In Jesus' Name

What's wrong with a little prayer?

BY JAMES SLOAN


I sat through last year's graduation ceremony at Dorman High School, a class of about 450 people. A good many of them were non-Christians, including the valedictorian. In fact, in the top 10 of the graduating class there were five I know are not Christian.

    When a student got up to give the invocation, however, we were led in a prayer that was very much Christian. "In Jesus' name we pray" stands out in my mind.

    That made me angry. I thought it was inconsiderate and inappropriate, if not illegal. I resolved to do something about it so that it wouldn't happen at my graduation, because I too am a non-Christian.

    I have heard before that if I don't like it I should go back to where I came from. But I am as American as they come, a lifelong resident of the Bible Belt.

    The senior class at Dorman votes every year on whether to pray at graduation, but I am opposed to the idea -- whether the majority of students vote for it or not. I certainly believe that the majority rules, but when the rule of the majority encroaches upon the rights of the minority, it should not prevail.

    Henry David Thoreau wrote, "The practical reason why a majority are permitted to rule is not because they are most likely to be in the right, nor because this seems fairest to the minority, but because they are physically the strongest.

    "Any man more right than his neighbors constitutes a majority of one."

    The main reasons settlers came here in the first place was to escape religious persecution. Have we forgotten that?

    In my opinion, if there is a single person attending the graduation ceremony who is not Christian, the prayer is not fair. Non-Christian students have a right to attend their graduation ceremony without having to sit through a Christian prayer.

    Yes, the First Amendment guarantees free speech and free exercise of religion; but what is often forgotten is that your right to say something is no more important than my right not to hear it.

    The ceremony is not mandatory, but I have a right to attend it as much as anyone, and I should be able to enjoy it free from such preaching -- as the Supreme Court agreed in the 1992 case of Lee vs. Weisman.

    We start the school day with a moment of silence to be used for prayer, meditation, or whatever students wish. Why cannot a moment of silence policy be adopted for graduation as well? It won't hurt Christians not to pray out loud. Surely the Christian majority is considerate enough to realize that theirs is not the only religion.

    Prayer at graduation is illegal if it is endorsed by the school, according to the Supreme Court. A prayer cannot be on the agenda, and the school cannot select a person to speak specifically for the purpose of praying.

    As the Court stated in 1992 and numerous other decisions, such practices are opposed to the spirit of the First Amendment, which the Court put in Thomas Jefferson's words as "intended to erect a wall of separation between church and state.'"

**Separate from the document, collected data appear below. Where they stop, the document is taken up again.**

theorem State.trip_keeps (s : State) (hottest : Nat) : Keeps 0x27374 s (State.trip s hottest) := by
  unfold State.trip
  try simp -proj -iota -beta -eta only []
  repeat' first | exact .inl rfl | with_reducible exact .inr rfl | with_reducible apply And.intro
                | with_reducible exact clk_same rfl rfl rfl | with_reducible exact ⟨le_rfl, fun h => h⟩ | with_reducible exact fun h => h
                | with_reducible exact Keeps.refl _ | with_reducible refine (State.emit_keeps ..).after ?_ rfl
                | with_reducible refine (State.bump_keeps ..).after ?_ rfl | with_reducible refine (State.ev_keeps ..).after ?_ rfl
                | with_reducible refine (State.jobFault_keeps ..).after ?_ rfl
                | with_reducible refine (State.reviewClock_keeps ..).after ?_ rfl
                | with_reducible refine Keeps.ite (fun _ => ?_) (fun _ => ?_) | with_reducible refine Keeps.foldl _ _ _ _ (fun s x => ?_) ?_
                | (with_reducible refine Keeps.mk' ?_ ?_ ?_ ?_ ?_ ?_ ?_ ?_)

theorem State.sampleHeat_keeps (r : Sensors) (s : State) : Keeps 0x24374 s (State.sampleHeat r s) := by
  unfold State.sampleHeat
  try simp -proj -iota -beta -eta only []
  repeat' first | exact .inl rfl | with_reducible exact .inr rfl | with_reducible apply And.intro
                | with_reducible exact clk_same rfl rfl rfl | with_reducible exact ⟨le_rfl, fun h => h⟩ | with_reducible exact fun h => h
                | with_reducible exact Keeps.refl _ | with_reducible refine (State.bump_keeps ..).after ?_ rfl
                | with_reducible refine (State.throttleEvent_keeps ..).after ?_ rfl
                | with_reducible refine Keeps.ite (fun _ => ?_) (fun _ => ?_) | (with_reducible refine Keeps.mk' ?_ ?_ ?_ ?_ ?_ ?_ ?_ ?_)

theorem State.sampleWatts_keeps (r : Sensors) (s : State) : Keeps 0x24374 s (State.sampleWatts r s) := by
  unfold State.sampleWatts
  try simp -proj -iota -beta -eta only []
  repeat' first | exact .inl rfl | with_reducible exact .inr rfl | with_reducible apply And.intro
                | with_reducible exact clk_same rfl rfl rfl | with_reducible exact ⟨le_rfl, fun h => h⟩ | with_reducible exact fun h => h
                | with_reducible exact Keeps.refl _ | with_reducible refine (State.bump_keeps ..).after ?_ rfl
                | with_reducible refine (State.throttleEvent_keeps ..).after ?_ rfl
                | with_reducible refine Keeps.ite (fun _ => ?_) (fun _ => ?_) | (with_reducible refine Keeps.mk' ?_ ?_ ?_ ?_ ?_ ?_ ?_ ?_)

theorem State.sampleRegulator_keeps (r : Sensors) (s : State) : Keeps 0x24374 s (State.sampleRegulator r s) := by
  unfold State.sampleRegulator
  try simp -proj -iota -beta -eta only []
  repeat' first | exact .inl rfl | with_reducible exact .inr rfl | with_reducible apply And.intro
                | with_reducible exact clk_same rfl rfl rfl | with_reducible exact ⟨le_rfl, fun h => h⟩ | with_reducible exact fun h => h
                | with_reducible exact Keeps.refl _ | with_reducible refine (State.bump_keeps ..).after ?_ rfl
                | with_reducible refine (State.throttleEvent_keeps ..).after ?_ rfl
                | with_reducible refine Keeps.ite (fun _ => ?_) (fun _ => ?_) | (with_reducible refine Keeps.mk' ?_ ?_ ?_ ?_ ?_ ?_ ?_ ?_)

theorem State.sampleTrip_keeps (r : Sensors) (s : State) : Keeps 0x27374 s (State.sampleTrip r s) := by
  unfold State.sampleTrip
  try simp -proj -iota -beta -eta only []
  repeat' first | exact .inl rfl | with_reducible exact .inr rfl | with_reducible apply And.intro
                | with_reducible exact clk_same rfl rfl rfl | with_reducible exact ⟨le_rfl, fun h => h⟩ | with_reducible exact fun h => h
                | with_reducible exact Keeps.refl _ | with_reducible refine (State.emit_keeps ..).after ?_ rfl
                | with_reducible refine (State.trip_keeps ..).after ?_ rfl | with_reducible refine Keeps.ite (fun _ => ?_) (fun _ => ?_)
                | split | (with_reducible refine Keeps.mk' ?_ ?_ ?_ ?_ ?_ ?_ ?_ ?_)

theorem State.enterIdle_keeps (s : State) (n : Nat) : Keeps 0x24 s (State.enterIdle s n) := by
  unfold State.enterIdle
  try simp -proj -iota -beta -eta only []
  repeat' first | exact .inl rfl | with_reducible exact .inr rfl | with_reducible apply And.intro
                | with_reducible exact clk_same rfl rfl rfl | with_reducible exact ⟨le_rfl, fun h => h⟩ | with_reducible exact fun h => h
                | with_reducible exact Keeps.refl _ | with_reducible refine (State.bump_keeps ..).after ?_ rfl
                | with_reducible refine (State.flowSleep_keeps ..).after ?_ rfl | (with_reducible refine Keeps.mk' ?_ ?_ ?_ ?_ ?_ ?_ ?_ ?_)

/-! ### Kill -/

theorem State.copyAborted_keeps (s : State) (d : Started) : Keeps 0x22364 s (State.copyAborted s d) := by
  unfold State.copyAborted
  try simp -proj -iota -beta -eta only []
  repeat' first | with_reducible exact Keeps.refl _ | with_reducible refine (State.raise_keeps ..).after ?_ rfl
                | with_reducible refine (State.send_keeps ..).after ?_ rfl | with_reducible refine Keeps.ite (fun _ => ?_) (fun _ => ?_)
                | split

theorem State.preempt_keeps (s : State) (d : Started) : Keeps 0x22364 s (State.preempt s d) := by
  unfold State.preempt
  try simp -proj -iota -beta -eta only []
  repeat' first | with_reducible exact Keeps.refl _ | with_reducible refine (State.complete_keeps ..).after ?_ rfl
                | with_reducible refine (State.copyAborted_keeps ..).after ?_ rfl

theorem State.preemptSlot_keeps (s : State) (n : Nat) : Keeps 0x22364 s (State.preemptSlot s n) := by
  unfold State.preemptSlot
  try simp -proj -iota -beta -eta only []
  repeat' first | with_reducible exact Keeps.refl _ | with_reducible refine (State.preempt_keeps ..).after ?_ rfl
                | with_reducible refine Keeps.ite (fun _ => ?_) (fun _ => ?_) | with_reducible refine Keeps.foldl _ _ _ _ (fun s x => ?_) ?_

theorem State.resetTies_keeps (s : State) : Keeps 0x20364 s (State.resetTies s) := by
  unfold State.resetTies
  try simp -proj -iota -beta -eta only []
  repeat' first | with_reducible exact Keeps.refl _ | with_reducible refine (State.orderLost_keeps ..).after ?_ rfl
                | with_reducible refine Keeps.ite (fun _ => ?_) (fun _ => ?_) | with_reducible refine Keeps.foldl _ _ _ _ (fun s x => ?_) ?_

theorem State.powerTies_keeps (s : State) : Keeps 0x20364 s (State.powerTies s) := by
  unfold State.powerTies
  try simp -proj -iota -beta -eta only []
  repeat' first | with_reducible exact Keeps.refl _ | with_reducible refine (State.complete_keeps ..).after ?_ rfl
                | with_reducible refine (State.orderLost_keeps ..).after ?_ rfl
                | with_reducible refine Keeps.ite (fun _ => ?_) (fun _ => ?_) | with_reducible refine Keeps.foldl _ _ _ _ (fun s x => ?_) ?_
                | split

theorem State.loseTies_keeps (s : State) (n : Nat) (tied : List (Fin 32)) (master : Nat) : Keeps 0x22364 s (State.loseTies s n tied master) := by
  unfold State.loseTies
  try simp -proj -iota -beta -eta only []
  repeat' first | with_reducible exact Keeps.refl _ | with_reducible refine (State.orderLost_keeps ..).after ?_ rfl
                | with_reducible refine (State.preempt_keeps ..).after ?_ rfl | with_reducible refine Keeps.ite (fun _ => ?_) (fun _ => ?_)
                | with_reducible refine Keeps.foldl _ _ _ _ (fun s x => ?_) ?_

theorem State.killStart_keeps (s : State) (n : Nat) : Keeps 0x27f65 s (State.killStart s n) := by
  unfold State.killStart
  try simp -proj -iota -beta -eta only []
  repeat' first | with_reducible exact Keeps.refl _ | with_reducible refine (State.setSlot_keeps ..).after ?_ rfl
                | with_reducible refine (State.releaseSlot_keeps ..).after ?_ rfl
                | with_reducible refine (State.preemptSlot_keeps ..).after ?_ rfl
                | with_reducible refine Keeps.ite (fun _ => ?_) (fun _ => ?_)

theorem State.scrubRegions_keeps (s : State) (v : Survey) : Keeps 0x20c04 s (State.scrubRegions s v) := by
  unfold State.scrubRegions
  try simp -proj -iota -beta -eta only []
  repeat' first | with_reducible exact Keeps.refl _ | with_reducible refine (State.hbmZero_keeps ..).after ?_ rfl
                | with_reducible refine Keeps.foldl _ _ _ _ (fun s x => ?_) ?_

theorem State.killFinish_keeps (s : State) (n : Nat) : Keeps 0x23c05 s (State.killFinish s n) := by
  unfold State.killFinish
  try simp -proj -iota -beta -eta only []
  repeat' first | exact .inl rfl | with_reducible exact .inr rfl | with_reducible apply And.intro
                | with_reducible exact clk_same rfl rfl rfl | with_reducible exact ⟨le_rfl, fun h => h⟩ | with_reducible exact fun h => h
                | with_reducible exact Keeps.refl _ | with_reducible refine (State.setRf_keeps ..).after ?_ rfl
                | with_reducible refine (State.setSlot_keeps ..).after ?_ rfl
                | with_reducible refine (State.scrubSlot_keeps ..).after ?_ rfl
                | with_reducible refine (State.scrubRegions_keeps ..).after ?_ rfl | split
                | (with_reducible refine Keeps.mk' ?_ ?_ ?_ ?_ ?_ ?_ ?_ ?_)

theorem State.killAll_keeps (s : State) : Keeps 0x27f65 s (State.killAll s) := by
  unfold State.killAll
  try simp -proj -iota -beta -eta only []
  repeat' first | with_reducible exact Keeps.refl _ | with_reducible refine (State.killStart_keeps ..).after ?_ rfl
                | with_reducible refine Keeps.foldl _ _ _ _ (fun s x => ?_) ?_

theorem State.freeSealed_keeps (s : State) (r : Nat) : Keeps 0x20c84 s (State.freeSealed s r) := by
  unfold State.freeSealed
  try simp -proj -iota -beta -eta only []
  repeat' first | exact .inl rfl | with_reducible exact .inr rfl | with_reducible apply And.intro
                | with_reducible exact clk_same rfl rfl rfl | with_reducible exact ⟨le_rfl, fun h => h⟩ | with_reducible exact fun h => h
                | with_reducible exact Keeps.refl _ | with_reducible refine (State.hbmZero_keeps ..).after ?_ rfl | split
                | (with_reducible refine Keeps.mk' ?_ ?_ ?_ ?_ ?_ ?_ ?_ ?_)

theorem State.releaseSealed_keeps (s : State) (r : Nat) : Keeps 0x80 s (State.releaseSealed s r) := by
  unfold State.releaseSealed
  try simp -proj -iota -beta -eta only []
  repeat' first | exact .inl rfl | with_reducible exact .inr rfl | with_reducible apply And.intro
                | with_reducible exact clk_same rfl rfl rfl | with_reducible exact ⟨le_rfl, fun h => h⟩ | with_reducible exact fun h => h
                | with_reducible exact Keeps.refl _ | split | (with_reducible refine Keeps.mk' ?_ ?_ ?_ ?_ ?_ ?_ ?_ ?_)

theorem State.releaseSealedWhere_keeps (s : State) (p : Sealed → Bool) : Keeps 0x80 s (State.releaseSealedWhere s p) := by
  unfold State.releaseSealedWhere
  try simp -proj -iota -beta -eta only []
  repeat' first | exact .inl rfl | with_reducible exact .inr rfl | with_reducible apply And.intro
                | with_reducible exact clk_same rfl rfl rfl | with_reducible exact ⟨le_rfl, fun h => h⟩ | with_reducible exact fun h => h
                | with_reducible exact Keeps.refl _ | (with_reducible refine Keeps.mk' ?_ ?_ ?_ ?_ ?_ ?_ ?_ ?_)

theorem State.fenceSite_keeps (s : State) (k : Nat) (cause : FenceCause) : Keeps 0x27364 s (State.fenceSite s k cause) := by
  unfold State.fenceSite
  try simp -proj -iota -beta -eta only []
  repeat' first | exact .inl rfl | with_reducible exact .inr rfl | with_reducible apply And.intro
                | with_reducible exact clk_same rfl rfl rfl | with_reducible exact ⟨le_rfl, fun h => h⟩ | with_reducible exact fun h => h
                | with_reducible exact Keeps.refl _ | with_reducible refine (State.bump_keeps ..).after ?_ rfl
                | with_reducible refine (State.raise_keeps ..).after ?_ rfl | with_reducible refine (State.stopSlot_keeps ..).after ?_ rfl
                | with_reducible refine (State.requestNv_keeps ..).after ?_ rfl
                | with_reducible refine Keeps.ite (fun _ => ?_) (fun _ => ?_) | with_reducible refine Keeps.foldl _ _ _ _ (fun s x => ?_) ?_
                | split | (with_reducible refine Keeps.mk' ?_ ?_ ?_ ?_ ?_ ?_ ?_ ?_)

    In Reynolds vs. United States (1879), the Court stated: "The Amendment's purposewas to create a complete and permanent separation of the spheres of religious activity and civil authority by comprehensively forbidding every form of public aid or support for religion."

    I think prayer at graduation qualifies as public support for religion.

   

    James Sloan is a resident of the Inman community of Spartanburg County, and is a senior at Dorman High School.